Gatekeeper is a service whose primary function is to expose an HTTP API for Mesos/Marathon tasks to request wrapped Vault tokens. It keeps its own Gatekeeper policy file, which maps Mesos task IDs to their applicable Vault policies. The source of this policy file is stored in Vault, on the generic secret backend. Whichever actor is assigned the DC/OS Vault Maintainer role is given the additional responsibility to maintain the source of the mappings and refresh the version kept by Gatekeeper.

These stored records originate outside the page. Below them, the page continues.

-- ==== Sys2Proof/Machine/Governor.lean ====
section
/-! DEFINITION. The Speed Governor: screening a speed order, stale drives and substitution, the stop latch (chapter 7). -/

namespace Sys2Proof.Machine

/-- A drive's record. -/
def State.drive (s : State) (d : DriveIx) : Drive := s.governor.drives[d]

/-- The drives, ascending. -/
def driveIndices : List DriveIx := [0, 1, 2, 3, 4, 5, 6, 7]

/-! ## The screen's arithmetic (R122 to R125) -/

/-- The ms a drive earns credit for at time `now`, at most 1,000; 1,000 when it has not been screened (R122). -/
def elapsedFor (now : Nat) : Option Nat → Nat
  | none => 1000
  | some t => min (now - t) 1000

/-- The credit after earning (R122). -/
def creditAfter (accel credit e : Nat) : Nat := min (credit + accel * e) (accel * 1000)

/-- The target: the requested speed clamped to the ceilings (R123). -/
def speedTarget (r : Int) (f v : Nat) : Int := if 0 ≤ r then min r f else max r (-(v : Int))

/-- The output speed and the credit left, from the target `t`, the last forwarded speed `s` and the credit (R124). -/
def speedOutput (t s : Int) (credit : Nat) : Int × Nat :=
  if (0 < t ∧ s < 0) ∨ (t < 0 ∧ 0 < s) then (0, credit)
  else if t.natAbs ≤ s.natAbs then (t, credit)
  else
    let step := min (t.natAbs - s.natAbs) (credit / 1000)
    (if t < 0 then s - step else s + step, credit - step * 1000)

/-- The brake codes of a SPEED ORDER (R20). -/
def brakeHold : Byte := 0
def brakeFree : Byte := 1

/-- Whether R125 sets the brake: both ceilings are 0. -/
def Governor.forcesHold (g : Governor) : Bool := decide (g.ceilingF = 0) && decide (g.ceilingV = 0)

/-- The verdict on a speed order: the output speed, the brake, and the drive's credit after it. -/
structure SpeedVerdict where
  speed  : Int
  brake  : Byte
  credit : Nat
  deriving DecidableEq, Repr

/-- The steps of R122 to R125 for a request of speed `r` and brake `brake` to a drive with record `dr`. -/
def State.judgeSpeed (s : State) (dr : Drive) (r : Int) (brake : Byte) : SpeedVerdict :=
  let credit := creditAfter s.active.gov.accel dr.credit (elapsedFor s.clock.now dr.screened)
  let out := speedOutput (speedTarget r s.governor.ceilingF s.governor.ceilingV) dr.speed credit
  { speed := out.1, credit := out.2, brake := if s.governor.forcesHold then brakeHold else brake }

/-! ## Stale drives (R131, R133, R134) -/

/-- The events of a STALE notice (R134). -/
inductive StaleEvent where
  | entered
  | held
  | resumed
  deriving DecidableEq, Repr

def StaleEvent.code : StaleEvent → Byte
  | .entered => 0
  | .held => 1
  | .resumed => 2

/-- Post a STALE notice for a drive as its record stands (R134). -/
def State.postStale (s : State) (d : DriveIx) (e : StaleEvent) : State :=
  s.post .stale (decide (s.mode = .monitor)) (byte d.val) e.code (sHi (s.drive d).speed) (sLo (s.drive d).speed)
    (byte (s.drive d).subs)

/-- A supervisor order reaches the governor: the drive becomes FOLLOWING with its staleness timer started, and a drive that
was SUBSTITUTING or HELD raises STALE RESUMED (R121, R133). -/
def State.resumeDrive (s : State) (d : DriveIx) : State :=
  let dr := s.drive d
  let t := s.withDrive d { dr with state := .following, stale := some s.active.gov.staleMs }
  if dr.state = .substituting ∨ dr.state = .held then t.postStale d .resumed else t

/-! ## Screening a speed order (R121, R126, R127, R129) -/

/-- The frame forwarded amended: AMENDED set, the screen's payload, a fresh check (R9). -/
def Frame.amend (f : Frame) (payload : List Byte) : Frame :=
  Frame.build f.dest f.src f.cls (f.flags ||| flagAmended) f.seq payload

/-- Post a CLAMPED notice for a request `r` forwarded at speed `out` (R127). -/
def State.postClamped (s : State) (d : DriveIx) (r out : Int) : State :=
  s.post .clamped (decide (s.mode = .monitor))
    (byte (d.val + if s.governor.forcesHold then 8 else 0)) (sHi r) (sLo r) (sHi out) (sLo out)

/-- Screen a SPEED ORDER of speed `r` for drive `d` and forward it, amended where the verdict differs (R121 to R126). In MONITOR
mode it is forwarded unchanged and the drive's last forwarded speed is the requested one (R129); the CLAMPED notice carries the
computed output in both modes (log entry 44). -/
def State.screenSpeed (s : State) (d : DriveIx) (r : Int) (brake : Byte) (f : Frame) : State :=
  let s1 := s.resumeDrive d
  let w := s1.judgeSpeed (s1.drive d) r brake
  let sent := if s.mode = .monitor then r else w.speed
  let s2 := s1.withDrive d { s1.drive d with speed := sent, credit := w.credit, screened := some s.clock.now }
  if w.speed = r ∧ w.brake = brake then s2.offerForward .field f
  else
    let s3 := s2.postClamped d r w.speed
    s3.offerForward .field (if s.mode = .monitor then f else f.amend (sbe2 w.speed ++ [w.brake]))

/-- In MONITOR mode a SPEED ORDER to a drive that never reached the governor sets the drive's last forwarded speed and nothing
else (R35, R129). -/
def State.noteUnscreened (s : State) (d : DriveIx) (r : Int) : State :=
  s.withDrive d { s.drive d with speed := r }

/-! ## Substitution (R131, R132) -/

/-- The speed lost in a quarter tick (R132). -/
def rampStep (decel : Nat) : Nat := max 1 (decel / 4)

/-- A speed moved toward 0 by at most k (R132). -/
def towardZero (x : Int) (k : Nat) : Int :=
  if 0 ≤ x then x - min x.natAbs k else x + min x.natAbs k

/-- One ramp-down step of a SUBSTITUTING drive (R132). -/
def State.substituteStep (s : State) (d : DriveIx) : State :=
  if (s.drive d).state = .substituting then
    let v := speedTarget (towardZero (s.drive d).speed (rampStep s.active.gov.decel)) s.governor.ceilingF s.governor.ceilingV
    let brake := if v = 0 then brakeHold else brakeFree
    let s1 := s.withDrive d { s.drive d with speed := v }
    let s2 := s1.originateOrder (.substitute d) (.drive d) codeSpeedOrder (sbe2 v ++ [brake])
    let s3 := s2.withDrive d { s2.drive d with subs := min ((s2.drive d).subs + 1) 255 }
    if v = 0 then (s3.withDrive d { s3.drive d with state := .held }).postStale d .held else s3
  else s

/-- The governor's part of a quarter tick: each drive in ascending order (R132, R178). -/
def State.substituteAll (s : State) : State := driveIndices.foldl State.substituteStep s

/-- The expiry of a drive's staleness timer: the timer is left stopped, and a FOLLOWING drive enters SUBSTITUTING (R131). A
stopped timer has no expiry. -/
def State.staleExpiry (s : State) (d : DriveIx) : State :=
  match (s.drive d).stale with
  | none => s
  | some ms =>
      let t := s.advance ms
      let t' := t.withDrive d { t.drive d with stale := none }
      if (s.drive d).state = .following then
        (t'.withDrive d { t'.drive d with state := .substituting, subs := 0 }).postStale d .entered
      else t'

/-! ## The stop latch (R135, R136) -/

/-- Set the stop latch: from CLEAR, a STOP notice with F and V as they stood, and the ceilings are recomputed; `subject` is 0
for the input and 1 for a request (R135). -/
def State.setLatch (s : State) (subject : Byte) : State :=
  if s.governor.latch then s
  else
    let f := be2 s.governor.ceilingF
    let v := be2 s.governor.ceilingV
    let t := s.post .stop false subject (f.getD 0 0) (f.getD 1 0) (v.getD 0 0) (v.getD 1 0)
    (t.withGovernor { t.governor with latch := true }).recomputeCeilings

/-- Clear the stop latch and recompute the ceilings (R136). -/
def State.clearLatch (s : State) : State :=
  (s.withGovernor { s.governor with latch := false }).recomputeCeilings

end Sys2Proof.Machine
end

The Gatekeeper SI client’s HTTP API allows two calls, POST /token and POST /policies/reload. The first endpoint is used by secret consumers to request wrapped Vault tokens from the client, and the second endpoint is used to update the policy mappings kept by the client. When a task is launched on Mesos, it obtains its wrapped Vault token by sending its Mesos task ID to Gatekeeper. A token is successfully obtained if:

  1. A Mesos task exists with the supplied task ID.
  2. The task ID matches an entry in the Gatekeeper policy file.
  3. The task is below a certain age. This is to narrow the attack window for any particular Mesos task’s associated credentials to the brief period after which it is launched.

The below call flow diagram illustrates the aforementioned interaction:

Secure Introduction with Marathon/Mesos. Huge thanks to Vinit Mahedia () for creating and sharing this resource.

So, let’s implement it. The first thing to note when setting up Gatekeeper is that it needs its own Vault token, scoped with the correct permissions, to make Vault tokens on behalf of other secret consumers. Set up Gatekeeper’s Vault policy by saving the following policy to /etc/vault/policies/gatekeeper.hcl:

path "auth/token/create" { 
capabilities = ["create", "read", "sudo", "update"]
}
path "auth/token/create/*" {
capabilities = ["create", "read", "sudo", "update"]
}
path "auth/token/create-orphan" {
capabilities = ["create", "read", "sudo", "update"]
}
path "secret/gatekeeper" {
capabilities = ["read"]
}

In this policy, we give the token holder rights to create child tokens and orphan tokens by granting sudo capabilities to read and write on the auth/token/create and /auth/token/create-orphan paths. The sudo capabilities allows access to paths that are otherwise accessible to root policy holders only. We also need to grant sudo capabilities to write to auth/token/create/*, which would allow the token holder to create tokens scoped with named policies. Lastly, we give read permissions to the /secret/gatekeeper path. This is where Gatekeeper is configured to read its Mesos task name to Vault policy map. Now that you’ve given your future Gatekeeper tokens read access to that path, it’s time to write that Gatekeeper policy to /secret/gatekeeper. Note that the dcos-app policy referenced here is the Vault policy created in Part 2 of this series:

echo -n ‘{"*":{"Policies":["default","dcos-app"], "Ttl":5000 } }’ | vault write secret/gatekeeper -

This isn’t a very comprehensive policy, but hopefully it’ll help with illustrating how Gatekeeper works. What this policy means is that any Mesos task requesting a wrapped token from Gatekeeper will receive one with the default and dcos-app policies applied. Obviously, if you want different tasks to receive differently-scoped access tokens, you’ll need to modify the Gatekeeper policy to reflect this. Set the Ttl value to taste — this is the Time-to-Live value of the token wrapper.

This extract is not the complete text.